E' una galleria che congiungeva la città bassa con l'area portuale al di là dell'acropoli.

Scavata nel masso tufaceo per circa 180 metri, attraversa da Est ad Ovest il rilievo occupato dalla cittadella e risale all'epoca augustea.

Insieme alla Grotta di Cocceio garantiva una più agevole comunicazione terrestre tra Cuma ed il porto Giulio.

Illuminata da una serie di pozzi aperti nella volta, la galleria presenta ad Est un imponente vestibolo rettangolare enfatizzato, sulla parete sinistra, da quattro nicchioni per statue.
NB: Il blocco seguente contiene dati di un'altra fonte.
-- ==== Sys2Proof/Laws/Roundtrip.lean ====
section
/-! SUPPORT. What decoding the encoding of a well-formed instruction comes to, once for each format class. -/

namespace Sys2Proof

theorem Mods.bits_lt (m : Mods) : m.bits.toNat < 128 := by
  rw [Mods.toNat_bits]
  have h0 := m.ver.toNat_lt; have h1 := m.sync.toNat_lt; have h2 := m.old.toNat_lt
  omega

/-- A word whose opcode and modifiers are those of a well-formed term, and which selects it, decodes to it. -/
theorem decodeWord_of {acc : Bool} {w : Word} {i : Instr} {m : Mods} {op : BitVec 8} (h63 : w.toNat < 2 ^ 63)
    (hm : Mods.ofWord w = m) (ho : opOfWord w = op) (hmo : i.modsOp = some (m, op)) (hwf : i.wf acc = true)
    (hc : (classOf op.toNat).isSome = true) (hsel : selectWord w = some i) : decodeWord acc w = .ok i := by
  have hbit : w.getLsbD 63 = false := by rw [getLsbD_eq_iff]; simp; omega
  simp only [Instr.wf, hmo, Bool.and_eq_true, Bool.not_eq_true', Option.isNone_iff_eq_none] at hwf
  obtain ⟨hs, hr⟩ := hwf
  have hc' : (classOf op.toNat).isNone = false := by
    cases h : classOf op.toNat <;> simp_all
  simp only [decodeWord, hbit, hm, ho, hs, hsel, hr, hc', Bool.false_eq_true, if_false]

theorem firstReason_none {b : Bool} {n : Nat} {l : List (Bool × Nat)} (h : firstReason ((b, n) :: l) = none) :
    b = false ∧ firstReason l = none := by
  cases b <;> simp_all [firstReason]

theorem reg_roundtrip {i : Instr} {r : RegW} {f : RegForm} (hi : i.regForm = some (r, f))
    (ht : ∀ op ∈ f.ops, classOf op = some .reg ∧ op ≠ 0 ∧ ∀ fn ∈ f.fns, (regOf op fn).map (fun k => k r) = some i)
    (acc : Bool) (hwf : i.wf acc = true) : decodeWord acc r.toWord = .ok i := by
  have hr := r.ofWord_toWord
  have hmo : i.modsOp = some (r.mods, r.op) := by simp [Instr.modsOp, hi]
  have hwf' := hwf
  simp only [Instr.wf, hmo, Instr.reason, hi, Bool.and_eq_true, Option.isNone_iff_eq_none, RegW.reason] at hwf'
  have h5 := (firstReason_none hwf'.2).1
  simp only [Bool.or_eq_false_iff, Bool.not_eq_false', Bool.and_eq_true, List.contains_iff_mem] at h5
  obtain ⟨hc, h0, hsel⟩ := ht _ h5.1.1
  have hop : opOfWord r.toWord = r.op := congrArg RegW.op hr
  have hfn : r.toWord.extractLsb' 0 4 = r.fn := congrArg RegW.fn hr
  refine decodeWord_of ?_ (congrArg RegW.mods hr) hop hmo hwf (by simp [hc]) ?_
  · rw [RegW.toNat_toWord]
    have := r.mods.bits_lt; have := r.pn.toNat_lt
    omega
  · simp only [selectWord, hop, hc, hfn, hr, if_neg h0]
    exact hsel _ h5.1.2

theorem mem_roundtrip {i : Instr} {r : MemW} {f : MemForm} (hi : i.memForm = some (r, f)) (hn : i.regForm = none)
    (ht : ∀ p ∈ f.opfns, classOf p.1 = some .mem ∧ (memOf p.1 p.2).map (fun k => k r) = some i)
    (acc : Bool) (hwf : i.wf acc = true) : decodeWord acc r.toWord = .ok i := by
  have hr := r.ofWord_toWord
  have hmo : i.modsOp = some (r.mods, r.op) := by simp [Instr.modsOp, hn, hi]
  have hwf' := hwf
  simp only [Instr.wf, hmo, Instr.reason, hn, hi, Bool.and_eq_true, Option.isNone_iff_eq_none, MemW.reason] at hwf'
  have h5 := (firstReason_none hwf'.2).1
  simp only [Bool.or_eq_false_iff, Bool.not_eq_false', List.contains_iff_mem] at h5
  obtain ⟨hc, hsel⟩ := ht _ h5.1
  have hop : opOfWord r.toWord = r.op := congrArg MemW.op hr
  have hfn : r.toWord.extractLsb' 0 4 = r.fn := congrArg MemW.fn hr
  refine decodeWord_of ?_ (congrArg MemW.mods hr) hop hmo hwf (by simp [hc]) ?_
  · rw [MemW.toNat_toWord]
    have := r.mods.bits_lt; have := r.pn.toNat_lt
    omega
  · simp only at hc hsel
    simp only [selectWord, hop, hc, hfn, hr]
    exact hsel

theorem br_roundtrip {i : Instr} {r : BrW} {f : BrForm} (hi : i.brForm = some (r, f)) (hn : i.regForm = none)
    (hn' : i.memForm = none)
    (ht : classOf f.op = some .br ∧ (brOf f.op f.fn f.cc).map (fun k => k r) = some i)
    (acc : Bool) (hwf : i.wf acc = true) : decodeWord acc r.toWord = .ok i := by
  have hr := r.ofWord_toWord
  have hmo : i.modsOp = some (r.mods, r.op) := by simp [Instr.modsOp, hn, hn', hi]
  have hwf' := hwf
  simp only [Instr.wf, hmo, Instr.reason, hn, hn', hi, Bool.and_eq_true, Option.isNone_iff_eq_none, BrW.reason] at hwf'
  have h5 := firstReason_none hwf'.2
  have h7 := (firstReason_none h5.2).1
  have h5 := h5.1
  simp only [Bool.or_eq_false_iff, decide_eq_false_iff_not, ne_eq, not_not] at h5 h7
  have hop : opOfWord r.toWord = r.op := congrArg BrW.op hr
  have hfn : r.toWord.extractLsb' 24 4 = r.fn := congrArg BrW.fn hr
  have hcc : r.toWord.extractLsb' 28 4 = r.cc := congrArg BrW.cc hr
  refine decodeWord_of ?_ (congrArg BrW.mods hr) hop hmo hwf (by simp [h5.1.1, ht.1]) ?_
  · rw [BrW.toNat_toWord]
    have := r.mods.bits_lt
    omega
  · simp only [selectWord, hop, hfn, hcc, h5.1.1, h5.1.2, h7.1.2, ht.1, hr]
    exact ht.2

theorem imm_roundtrip {i : Instr} {r : ImmW} {op : Nat} {a b c : Bool} (hmo : i.modsOp = some (r.mods, r.op))
    (hre : ∀ acc, i.reason acc = r.reason op a b c)
    (ht : classOf op = some .imm ∧ (immOf op).map (fun k => k r) = some i)
    (acc : Bool) (hwf : i.wf acc = true) : decodeWord acc r.toWord = .ok i := by
  have hr := r.ofWord_toWord
  have hwf' := hwf
  simp only [Instr.wf, hmo, hre, Bool.and_eq_true, Option.isNone_iff_eq_none, ImmW.reason] at hwf'
  have h5 := (firstReason_none hwf'.2).1
  simp only [decide_eq_false_iff_not, ne_eq, not_not] at h5
  have hop : opOfWord r.toWord = r.op := congrArg ImmW.op hr
  refine decodeWord_of ?_ (congrArg ImmW.mods hr) hop hmo hwf (by simp [h5, ht.1]) ?_
  · rw [ImmW.toNat_toWord]
    have := r.mods.bits_lt
    omega
  · simp only [selectWord, hop, h5, ht.1, hr]
    exact ht.2

theorem wt_roundtrip {i : Instr} {r : WtW} {op fn lo hi : Nat} {a : Bool} (hmo : i.modsOp = some (r.mods, r.op))
    (hre : ∀ acc, i.reason acc = r.reason op fn lo hi a)
    (ht : classOf op = some .wt ∧ (wtOf op fn).map (fun k => k r) = some i)
    (acc : Bool) (hwf : i.wf acc = true) : decodeWord acc r.toWord = .ok i := by
  have hr := r.ofWord_toWord
  have hwf' := hwf
  simp only [Instr.wf, hmo, hre, Bool.and_eq_true, Option.isNone_iff_eq_none, WtW.reason] at hwf'
  have h5 := (firstReason_none hwf'.2).1
  simp only [Bool.or_eq_false_iff, decide_eq_false_iff_not, ne_eq, not_not] at h5
  have hop : opOfWord r.toWord = r.op := congrArg WtW.op hr
  have hfn : r.toWord.extractLsb' 36 4 = r.fn := congrArg WtW.fn hr
  refine decodeWord_of ?_ (congrArg WtW.mods hr) hop hmo hwf (by simp [h5.1.1, ht.1]) ?_
  · rw [WtW.toNat_toWord]
    have := r.mods.bits_lt
    omega
  · simp only [selectWord, hop, hfn, h5.1.1, h5.1.2, ht.1, hr]
    exact ht.2

theorem eng_roundtrip {i : Instr} {r : EngW} {fn : Nat} {a : Bool} (hmo : i.modsOp = some (r.mods, r.op))
    (hre : ∀ acc, i.reason acc = r.reason fn a)
    (ht : (engOf 0xF0 fn).map (fun k => k r) = some i)
    (acc : Bool) (hwf : i.wf acc = true) : decodeWord acc r.toWord = .ok i := by
  have hr := r.ofWord_toWord
  have hwf' := hwf
  simp only [Instr.wf, hmo, hre, Bool.and_eq_true, Option.isNone_iff_eq_none, EngW.reason] at hwf'
  have h5 := (firstReason_none hwf'.2).1
  simp only [Bool.or_eq_false_iff, decide_eq_false_iff_not, ne_eq, not_not] at h5
  have hop : opOfWord r.toWord = r.op := congrArg EngW.op hr
  have hfn : r.toWord.extractLsb' 0 4 = r.fn := congrArg EngW.fn hr
  have ho : r.op.toNat = 0xF0 := by rw [h5.1.1]; rfl
  have hc : classOf 0xF0 = some .eng := rfl
  refine decodeWord_of ?_ (congrArg EngW.mods hr) hop hmo hwf (by simp [ho, hc]) ?_
  · rw [EngW.toNat_toWord]
    have := r.mods.bits_lt
    omega
  · simp only [selectWord, hop, hfn, ho, h5.1.2, hc, hr]
    exact ht

theorem sys_roundtrip {i : Instr} {r : SysW} {op fn n : Nat} {a b c d : Bool} (hmo : i.modsOp = some (r.mods, r.op))
    (hre : ∀ acc, i.reason acc = r.reason op fn a b c d n)
    (ht : classOf op = some .sys ∧ (sysOf op fn).map (fun k => k r) = some i)
    (acc : Bool) (hwf : i.wf acc = true) : decodeWord acc r.toWord = .ok i := by
  have hr := r.ofWord_toWord
  have hwf' := hwf
  simp only [Instr.wf, hmo, hre, Bool.and_eq_true, Option.isNone_iff_eq_none, SysW.reason] at hwf'
  have h5 := (firstReason_none hwf'.2).1
  simp only [Bool.or_eq_false_iff, decide_eq_false_iff_not, ne_eq, not_not] at h5
  have hop : opOfWord r.toWord = r.op := congrArg SysW.op hr
  have hfn : r.toWord.extractLsb' 0 4 = r.fn := congrArg SysW.fn hr
  refine decodeWord_of ?_ (congrArg SysW.mods hr) hop hmo hwf (by simp [h5.1, ht.1]) ?_
  · rw [SysW.toNat_toWord]
    have := r.mods.bits_lt
    omega
  · simp only [selectWord, hop, hfn, h5.1, h5.2, ht.1, hr]
    exact ht.2

theorem nop_roundtrip (r : RegW) (acc : Bool) (hwf : (Instr.nop r).wf acc = true) : decodeWord acc r.toWord = .ok (.nop r) := by
  have hr := r.ofWord_toWord
  have hi : (Instr.nop r).regForm = some (r, ⟨[0x00], [0x00], [0], .zero, .zero, .zero, .zero⟩) := rfl
  have hmo : (Instr.nop r).modsOp = some (r.mods, r.op) := rfl
  have hwf' := hwf
  simp only [Instr.wf, hmo, Instr.reason, hi, Bool.and_eq_true, Option.isNone_iff_eq_none, RegW.reason] at hwf'
  have h5 := (firstReason_none hwf'.2).1
  simp only [Bool.or_eq_false_iff, Bool.not_eq_false', Bool.and_eq_true, List.contains_iff_mem, List.mem_singleton] at h5
  have hop : opOfWord r.toWord = r.op := congrArg RegW.op hr
  have hc : classOf 0 = some .reg := rfl
  refine decodeWord_of ?_ (congrArg RegW.mods hr) hop hmo hwf (by simp [h5.1.1, hc]) ?_
  · rw [RegW.toNat_toWord]
    have := r.mods.bits_lt; have := r.pn.toNat_lt
    omega
  · simp [selectWord, hop, h5.1.1, hc, hr]

theorem cmd_roundtrip {i : Instr} {c : Cmd} {code : Nat} {lens : List Nat} (hi : i.cmdForm = some (c, code, lens))
    (hn : i.modsOp = none) (hw : encodeWord? i = none) (ht : (cmdOf code).map (fun k => k c) = some i)
    (acc : Bool) (hwf : i.wf acc = true) : decodeCmd (Cmd.ofList (encode i)) = some i := by
  simp only [Instr.wf, hn, hi, Bool.and_eq_true, decide_eq_true_eq] at hwf
  have he : encode i = c.words := by simp [encode, hw, hi]
  rw [he, Cmd.ofList_words c hwf.2, decodeCmd, hwf.1.1]
  exact ht

end Sys2Proof
end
Il paramento murario in blocchetti di tufo si è conservato in questo ambiente per un'altezza di 14 metri.

La volta, alta 23 metri, crollò nel 553 d.C., demolita dal piccone degli assedianti bizantini, allora in guerra contro gli Ostrogoti: lo scopo era quello di far franare la soprastante torre posta a guardia dell'ingresso dell'acropoli.

Il braccio più lungo della crypta è di dimensioni più modeste e sulla destra vede l'aprirsi di ambienti utilizzati come cisterne; particolarmente ampi sono quelli prossimi allo sbocco orientale che venne monumentalizzato con un arco in opera reticolata.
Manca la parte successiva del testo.